The task: Go through the listing below. Copy each line that has the string "badItem".

Dataset entries:
-- ==== Sys2Proof/Tests/Slice0.lean ====
section
/-! SUPPORT. For every statement with hypotheses a state and operands that meet them, clause by clause (`wit_`), ill-formed commands, and
the worked examples of the spec (`test_`). -/

namespace Sys2Proof.Tests

set_option maxRecDepth 20000
set_option Elab.async false

open Machine

/-! ### States and descriptors to test with -/

/-- A descriptor from its fields: lowest bit and value. -/
def desc (l : List (Nat × Nat)) : BitVec 512 := BitVec.ofNat 512 (l.foldl (fun a f => a + f.2 * 2 ^ f.1) 0)

/-- The shape fields M, N, K and COUNT. -/
def shape (m n k : Nat) : List (Nat × Nat) := [(128, m), (152, n), (176, k), (200, 1)]

/-- ISSUE at any cycle. -/
def anyCycle : Nat × Nat := (32, 0xFFFF)

/-- READY with the rails up and the plan of partition 0 RUNNING in a segment of one beat; core 5 in a given state. -/
def run1 (x : CoreSt) : State :=
  { State.reset with regs := [(rkey 0x2120 1, 3), (rkey 0x7008 1, 5)], cores := [(5, x)], railsUp := true, pwrGood := true,
                     parts := [(0, { segs := [(1, 1)], dieMap := [0, 1, 2, 3] })] }

/-- A descriptor that waits in a queue. -/
def queued (d : BitVec 512) : QDesc := { raw := d, cnt := 1, gen := 7, lm := false, depth := 0, disp := 0 }

/-- An MM and a VX descriptor of whose time `n` cycles have passed. -/
def mmRuns (d : BitVec 512) (n : Nat) : MmRun := { mmBegin (queued d) with pos := n }
def vxRuns (d : BitVec 512) (n : Nat) : VxRun := { vxBegin (queued d) with pos := n }

/-- A prefetched descriptor at the list's first place. -/
def fetched (d : BitVec 512) : PItem := { raw := d, lm := false, rep := 0, idx := 0, depth := 0, ready := 0, bad := false }

/-- An open frame. -/
def aFrame : Frame := { cnt := 1, issueBase := 0, baseCM := 0, baseOC := 0, args := [], snaps := [], last := 0, next := 0 }

/-! ### Streams and frames -/

/-- A core whose list is one CALL of routine 0, which stands in LM from line 16 on and is two descriptors long. -/
def wFetch : State :=
  { run1 { fetch := [{ lm := false, rep := 0, next := 0, stop := 1 }] } with
      mem := (cmAddr 5 64, 1) :: (leBytes 8 (16 + 2 * 2 ^ 14 + 2 ^ 28)).zipIdx.map (fun b => (lmAddr 0 (0x40 + b.2), b.1)) }

theorem wit_FetchReadsTheNextDescriptor :
    (let t := coreTick wFetch 5 9
     let a := listDesc t 5 0
     let raw := descOf (peek t a 64)
     coreRuns t 5 = true ∧ (coreAt t 5).pq.length < 256 ∧ (coreAt t 5).nextFetch ≤ absNow t ∧
       nextPos (segShape t (partOf t 5)).2 (coreAt t 5).fetch = some ({ lm := false, rep := 0, next := 0, stop := 1 }, []) ∧
       fetchRoom t 5 (coreAt t 5).nextFetch (accesses a 64) = true ∧ dOpc raw = 1 ∧ (eccIn t a 64).any (fun e => e.2 == 2) = false ∧
       routineOk t 5 (fld raw 256 16) = true) ∧
    (let t := coreTick (run1 { nextFetch := 10, fetch := [{ lm := false, rep := 0, next := 0, stop := 1 }] }) 5 9
     nextPos (segShape t (partOf t 5)).2 (coreAt t 5).fetch = some ({ lm := false, rep := 0, next := 0, stop := 1 }, []) ∧
       ¬((coreAt t 5).nextFetch ≤ absNow t)) ∧
    (let t := coreTick { wFetch with bankUse := [(bankKey (cmAddr 5 0), 96)], cyc := 9 } 5 9
     fetchRoom t 5 (coreAt t 5).nextFetch (accesses (cmAddr 5 0) 64) = false) := by decide +kernel

/-- The first descriptor of a list is a no-op of an engine; `n` descriptors wait in the MXE queue. -/
def wDispatch (d : BitVec 512) (n : Nat) : State :=
  run1 { pq := [fetched d], sliceEnd := 1, mq := List.replicate n (queued 0) }

/-- A core whose list begins with a descriptor whose fetch met an uncorrectable error. -/
def badItem : PItem := { fetched (desc [(0, 0x10)]) with bad := true }

/-- The premises of the dispatch statements at core 5, cycle 9. -/
def dispatchable (s : State) (i : PItem) (code : Option Nat) : Bool :=
  let t := coreTick s 5 9
  let x := coreAt t 5
  let w := takeItem (countPhase t 5) 5 i
  let w := setCore w 5 { coreAt w 5 with phase := dPhase i.raw }
  s.powered && decide (5 < coresOf s.variant) && rg s 0x6020 1 == 0 && coreRuns t 5 && x.held.isNone && x.pq == [i] && headOk t x i &&
    !i.bad && checkDesc w 5 i.lm i.raw == (i.raw, code)

/-- An MM and a SYNC without work. -/
def noopMm : BitVec 512 := desc [(0, 0x10), anyCycle]
def noopSync : BitVec 512 := desc [(0, 0x40), anyCycle, (312, 1), (280, 1)]

theorem wit_DispatchCountsAndQueues :
    dispatchable (wDispatch noopMm 31) (fetched noopMm) none = true ∧ dispatchable (wDispatch noopMm 32) (fetched noopMm) none = true ∧
      dispatchable (wDispatch noopSync 0) (fetched noopSync) none = true ∧ engineOf (dOpc noopMm) = 1 ∧ engineOf (dOpc noopSync) = 4 := by
  decide +kernel

theorem wit_IllegalDescriptorIsSkipped :
    dispatchable (wDispatch (desc [(0, 0x7F)]) 0) (fetched (desc [(0, 0x7F)])) (some 0x01) = true ∧
      dispatchable (wDispatch (desc [(0, 2), anyCycle]) 0) (fetched (desc [(0, 2), anyCycle])) (some 0x13) = true ∧
      (let i := { fetched (desc [(0, 1), anyCycle]) with lm := true, depth := 8 }
       dispatchable { run1 { pq := [i], frames := List.replicate 8 aFrame } with mem := wFetch.mem } i (some 0x14) = true) ∧
      (let t := coreTick (run1 { pq := [badItem], sliceEnd := 1 }) 5 9
       coreRuns t 5 = true ∧ (coreAt t 5).held = none ∧ (coreAt t 5).pq = [badItem] ∧ headOk t (coreAt t 5) badItem = true) := by decide +kernel

/-- A core whose stream unit holds a descriptor. -/
def holds (d : BitVec 512) (l : List Frame) : State := run1 { held := some (queued d), frames := l }

theorem wit_CallOpensAndRetClosesAFrame :
    (let t := coreTick (holds (desc [(0, 1), anyCycle]) []) 5 9
     readyHeld t 5 1 = some (queued (desc [(0, 1), anyCycle])) ∧ callClear (coreAt t 5) 1 = true) ∧
    (let t := coreTick (holds (desc [(0, 1), (32, 9)]) (List.replicate 7 aFrame)) 5 9
     readyHeld t 5 1 = some (queued (desc [(0, 1), (32, 9)])) ∧ callClear (coreAt t 5) 1 = true) ∧
    (let t := coreTick (holds (desc [(0, 2), anyCycle]) [aFrame]) 5 9
     readyHeld t 5 2 = some (queued (desc [(0, 2), anyCycle])) ∧ (coreAt t 5).frames = [aFrame]) ∧
    (let x : CoreSt := { held := some (queued (desc [(0, 1), anyCycle])), outst := [{ cnt := 0, tag := 0, opc := 16, sig56 := true }] }
     let t := coreTick (run1 x) 5 9
     readyHeld t 5 1 = some (queued (desc [(0, 1), anyCycle])) ∧ callClear (coreAt t 5) 1 = false) ∧
    (let t := coreTick (run1 { held := some { queued (desc [(0, 1), (32, 10)]) with due := 10 } }) 5 9
     readyHeld t 5 1 = none ∧ readyHeld t 5 2 = none ∧ readyHeld t 5 3 = none ∧ readyHeld t 5 4 = none) := by decide +kernel

theorem wit_SeedAndHintExecute :
    readyHeld (coreTick (holds (desc [(0, 3), anyCycle, (256, 7)]) []) 5 9) 5 3 = some (queued (desc [(0, 3), anyCycle, (256, 7)])) ∧
      readyHeld (coreTick (holds (desc [(0, 4), (32, 9)]) []) 5 9) 5 4 = some (queued (desc [(0, 4), (32, 9)])) ∧
      (let s := { holds (desc [(0, 4), (32, 9)]) [] with hints := [(0, [{ beat := 1, phase := 2, cyc := 9, core := 6 }])] }
       readyHeld (coreTick s 5 9) 5 4 = some (queued (desc [(0, 4), (32, 9)])) ∧ absNow (coreTick s 5 9) = 9 ∧
       ∃ h ∈ (kget s.hints (dieOf 5)).getD [], h.beat = (s.beat + fld (queued (desc [(0, 4), (32, 9)])).raw 264 12 + 1) % 2 ^ 48 ∧
         h.cyc = 9 ∧ 5 < h.core) := by decide +kernel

Response:
def badItem : PItem := { fetched (desc [(0, 0x10)]) with bad := true }
      (let t := coreTick (run1 { pq := [badItem], sliceEnd := 1 }) 5 9
       coreRuns t 5 = true ∧ (coreAt t 5).held = none ∧ (coreAt t 5).pq = [badItem] ∧ headOk t (coreAt t 5) badItem = true) := by decide +kernel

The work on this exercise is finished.